The gum or resin from this bush is the same “mastic” which is used to flavour baked sweets and ice creams in the Middle East and Greece (more about this later). The Latin name of this bush is Pistacia Lentiscus, and it is from the pisttachio family. In ancient times it was used to create a chewing substance (mastic is chewing gum in Arabic and Hebrew), and it is also used as a medicine and a spice. A synthetic substance with similar chemical makeup is created especially for the chewing gum industry.

For those who are unfamiliar with the aroma of mastic, and particularly that of the raw leaves, I would try to describe it as it is in Grand Amour: it is green yet not like grass or leaves, sappy, but not resinous, and with an undercurrent of powdery warmth, while releasing a gently and evenly floral aroma in such manner that no particular flower stands out. It also resembles Chamade in some ways, though I detect none of the galbanum, oakmoss or vanilla notes that are so prominent in Chamade.
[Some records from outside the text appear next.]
-- ==== Sys2Proof/Safety.lean ====
section
/-! DEFINITION. What holds of every state a run can reach, in the terms the statements use. -/

namespace Sys2Proof.Machine

/-- System memory is in its canonical form (log 3). -/
def MemoryOk (s : State) : Prop := Memory.wf s.mem

/-- STATUS is consistent: BUSY is 1 exactly while the sequencer is out of IDLE (10_state.md R47); while it is, DONE, ERR,
ERRCODE and OUTLEN are 0 (43_control.md R193); ERRCODE is 0 when ERR = 0 (10_state.md R26) and one of 1..4 when ERR = 1
(60_exceptions.md R215). -/
def StatusOk (s : State) : Prop :=
  (s.status.busy = true ↔ s.phase ≠ .idle) ∧
  (s.status.busy = true → s.status.done = false ∧ s.status.err = false ∧ s.outlen = 0) ∧
  (s.status.err = false → s.status.errcode = 0) ∧
  (s.status.err = true → 1 ≤ s.status.errcode.toNat ∧ s.status.errcode.toNat ≤ 4)

/-- While a command runs, the latches and the registers agree (10_state.md R44), and only then is an address raced. -/
def LatchOk (s : State) : Prop :=
  (s.status.busy = true → s.eng.src = s.src ∧ s.eng.len = s.len ∧ s.eng.dst = s.dst) ∧
  (s.status.busy = false → s.raced = [])

/-- Reset is not applied while a command runs (70_reset_and_hazards.md R240). -/
def ResetOk (s : State) : Prop := s.rst = true → s.status.busy = false

/-- The accepted word is a command that passes its checks and of which `c` holds. -/
def Running (s : State) (c : Instr → Prop) : Prop :=
  ∃ i, decode s.eng.cmdword = .ok i ∧ checkOperands i s = none ∧ c i

/-- A HASH in progress has its padded length and has written no digest byte (10_state.md R47, R48). -/
def HashInProgress (s : State) (i : Instr) : Prop :=
  hashOf i ≠ none → s.eng.p = paddedLen i s ∧ s.eng.k = 0 ∧ s.eng.q % 64 = 0

/-- The step indices the phase STEP admits (41_md5.md R151, 42_sha1.md R176). -/
def stepBound : Alg → Nat
  | .md5 => 64
  | .sha1 => 80

/-- A command that reaches COMPLETE with success or a bus error has passed its checks (60_exceptions.md R217, R219). -/
def ResultOk (s : State) : Prop :=
  ∀ i, decode s.eng.cmdword = .ok i → s.eng.result ∈ [some .size, some .cmd, some .addr] ∨ checkOperands i s = none

/-- The sequencer's position is one the phase programs of 10_state.md R48 reach. -/
def SequencerOk (s : State) : Prop :=
  match s.phase with
  | .idle => True
  | .check => True
  | .complete => ResultOk s
  | .initH => Running s fun i => afterInit i ≠ none ∧ (hashOf i ≠ none → s.eng.q = 0) ∧ HashInProgress s i
  | .fill => Running s fun i => hashOf i ≠ none ∧ s.eng.p = paddedLen i s ∧ s.eng.k = 0 ∧ s.eng.q < s.eng.p
  | .loadw => Running s fun i => blockAlg i ≠ none ∧ HashInProgress s i
  | .step => Running s fun i => (∃ a, blockAlg i = some a ∧ s.eng.t < stepBound a) ∧ HashInProgress s i
  | .add => Running s fun i => blockAlg i ≠ none ∧ HashInProgress s i
  | .out => Running s fun i => hashOf i ≠ none ∧ s.eng.k < outBytes i s
  | .copy => Running s fun i => padGeom i ≠ none ∧ s.eng.p = paddedLen i s ∧ s.eng.q ≤ msgLen s
  | .padw => Running s fun i => padGeom i ≠ none ∧ s.eng.p = paddedLen i s ∧ msgLen s ≤ s.eng.q

/-- The invariant: it holds right after reset, and every step from a state that has it answers a state that has it. -/
structure Inv (s : State) : Prop where
  memory : MemoryOk s
  status : StatusOk s
  latch : LatchOk s
  reset : ResetOk s
  sequencer : SequencerOk s

/-- A command has been accepted and the engine has taken no step of it yet (43_control.md R193). -/
def Accepted (s : State) (i : Instr) : Prop := s.phase = .check ∧ decode s.eng.cmdword = .ok i

/-- None of the accesses the command plans errs (20_memory.md R64, R65). -/
def PortQuiet (i : Instr) (s : State) : Prop := ∀ x ∈ portPlan i s, errs s.busMap x = false

/-- Every byte of the source range answers a read without a bus error (20_memory.md R64). -/
def SourceAnswers (s : State) : Prop := ∀ q, q < msgLen s → errs s.busMap (.read (srcBase s + q)) = false

/-- The first `n` bytes of the destination answer a write without a bus error (20_memory.md R65). -/
def DestAnswers (n : Nat) (s : State) : Prop := ∀ k, k < n → errs s.busMap (.write (dstBase s + k)) = false

/-- The message as the memory holds it (20_memory.md R62). -/
def storedMessage (s : State) : List Byte :=
  (List.range (msgLen s)).map fun q => readByte s.mem (srcBase s + q)

/-- What HASH and PAD need of the state to succeed with `n` output bytes: the ranges fit (60_exceptions.md R218), no access
errs (R219), no other agent raced the command (70_reset_and_hazards.md R245, R246). -/
def OutputPossible (n : Nat) (s : State) : Prop :=
  srcBase s + msgLen s ≤ 2 ^ 64 ∧ dstBase s + n ≤ 2 ^ 64 ∧ SourceAnswers s ∧ DestAnswers n s ∧ s.raced = [] ∧ MemoryOk s

/-- The state no command writes: CTRL, SRC, LEN, DST, STATUS.OVR (10_state.md R51, 43_control.md R196), and the other
agents'. -/
def CommandFrame (s t : State) : Prop :=
  t.ctrl = s.ctrl ∧ t.src = s.src ∧ t.len = s.len ∧ t.dst = s.dst ∧ t.status.ovr = s.status.ovr ∧
  t.rst = s.rst ∧ t.busMap = s.busMap ∧ t.agenda = s.agenda ∧ t.replies = s.replies

/-- The chaining registers, BLK and BLKCNT are as before. -/
def HashRegsFrame (s t : State) : Prop :=
  t.h0 = s.h0 ∧ t.h1 = s.h1 ∧ t.h2 = s.h2 ∧ t.h3 = s.h3 ∧ t.h4 = s.h4 ∧ t.blk = s.blk ∧ t.blkcnt = s.blkcnt

/-- Every byte of system memory reads as before. -/
def MemoryFrame (s t : State) : Prop := ∀ a, readByte t.mem a = readByte s.mem a

/-- Every byte of system memory outside the `n` bytes from `base` reads as before. -/
def MemoryFrameOutside (base n : Nat) (s t : State) : Prop :=
  ∀ a, ¬(base ≤ a ∧ a < base + n) → readByte t.mem a = readByte s.mem a

/-- Every byte of system memory reads as before, but for destination bytes that another agent wrote while the command ran
(70_reset_and_hazards.md R246): all of memory where there was no such write. -/
def MemoryFrameButRaces (i : Instr) (s t : State) : Prop :=
  ∀ a, ¬(a ∈ s.raced ∧ dstBase s ≤ a ∧ a < dstBase s + outBytes i s) → readByte t.mem a = readByte s.mem a

/-- The command ended, with the engine idle (43_control.md R196). -/
def Ended (t : State) : Prop := t.phase = .idle ∧ t.status.busy = false ∧ t.status.done = true

/-- STATUS of a success: BUSY 0, DONE 1, the rest as acceptance left it (43_control.md R196). -/
def Succeeded (s t : State) : Prop := t.phase = .idle ∧ t.status = { s.status with busy := false, done := true }

/-- STATUS of a failure with an error code (43_control.md R196). -/
def Failed (code : BitVec 4) (s t : State) : Prop :=
  t.phase = .idle ∧ t.status = { s.status with busy := false, done := true, err := true, errcode := code }

/-- The number a big-endian byte sequence holds (00_scope.md R9). -/
def beValue (bs : List Byte) : Nat := bs.foldl (fun v b => 256 * v + b.toNat) 0

/-- The number a little-endian byte sequence holds (00_scope.md R9). -/
def leValue (bs : List Byte) : Nat := bs.foldr (fun b v => b.toNat + 256 * v) 0

/-- The block holds its reset values (10_state.md R50): the registers as they read, the phase, and the irq wire. -/
def AtReset (t : State) : Prop :=
  readReg .id t = 0x4649564D ∧ readReg .version t = 7 ∧ readReg .caps t = 0x1F ∧ readReg .cmd t = 0 ∧
  statusWord t.status = 0 ∧ ctrlWord t.ctrl = 0 ∧ t.src = 0 ∧ t.len = 0 ∧ t.dst = 0 ∧
  t.outlen = 0 ∧ t.blkcnt = 0 ∧ t.erraddr = 0 ∧
  t.h0 = 0 ∧ t.h1 = 0 ∧ t.h2 = 0 ∧ t.h3 = 0 ∧ t.h4 = 0 ∧ (∀ j : Fin 64, t.blk[j.val] = 0) ∧
  t.phase = .idle ∧ irq t = false

/-- `n` steps of the machine. -/
def steps (n : Nat) (s : State) : Host.Outcome State Fault Refusal :=
  match n with
  | 0 => .next s
  | n + 1 =>
    match step s with
    | .next t => steps n t
    | .fault f => .fault f
    | .refused r => .refused r

end Sys2Proof.Machine
end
Perhaps it is the hyacinth, a note that appears in both perfumes.

When I discovered Grand Amour some two or three years ago at The Bay in Vancouver, I immediately lavished myself in it carelessly in excess that can be only explained by my excitement. I was not able to enjoy it very much, the memory of those evergreen childhood hideaways brought a throat-clenching sensation, like the one that visits us just before bursting into inexplicable, shameful tears. I neglected the fantasy of wearing Grand Amour, but haven’t completely given up. I took a vial with me on my trip to Israel this spring, and decided to wear it in the natural environment and compare it to the live bush. I was right about their similarity. But imagine my surprise when I managed to enjoy the juice for three days straight while staying at my Mom’s place, surrounded by the bushes and the spring blooming greenery. In Hebrew we say “Meshane makom, meshane mazal” which means, that when you change location or place, your luck might change too. So true for perfume.

This review is for the Eau de Toilette, which is lovely in my opinion except for the fact that it is not extremely long lasting when dabbed. When sprayed the performance is excellent. The official notes (per the Annick Goutal website) are lily, hyacinth, honeysuckle, Turkish rose, amber, musk and myrtle.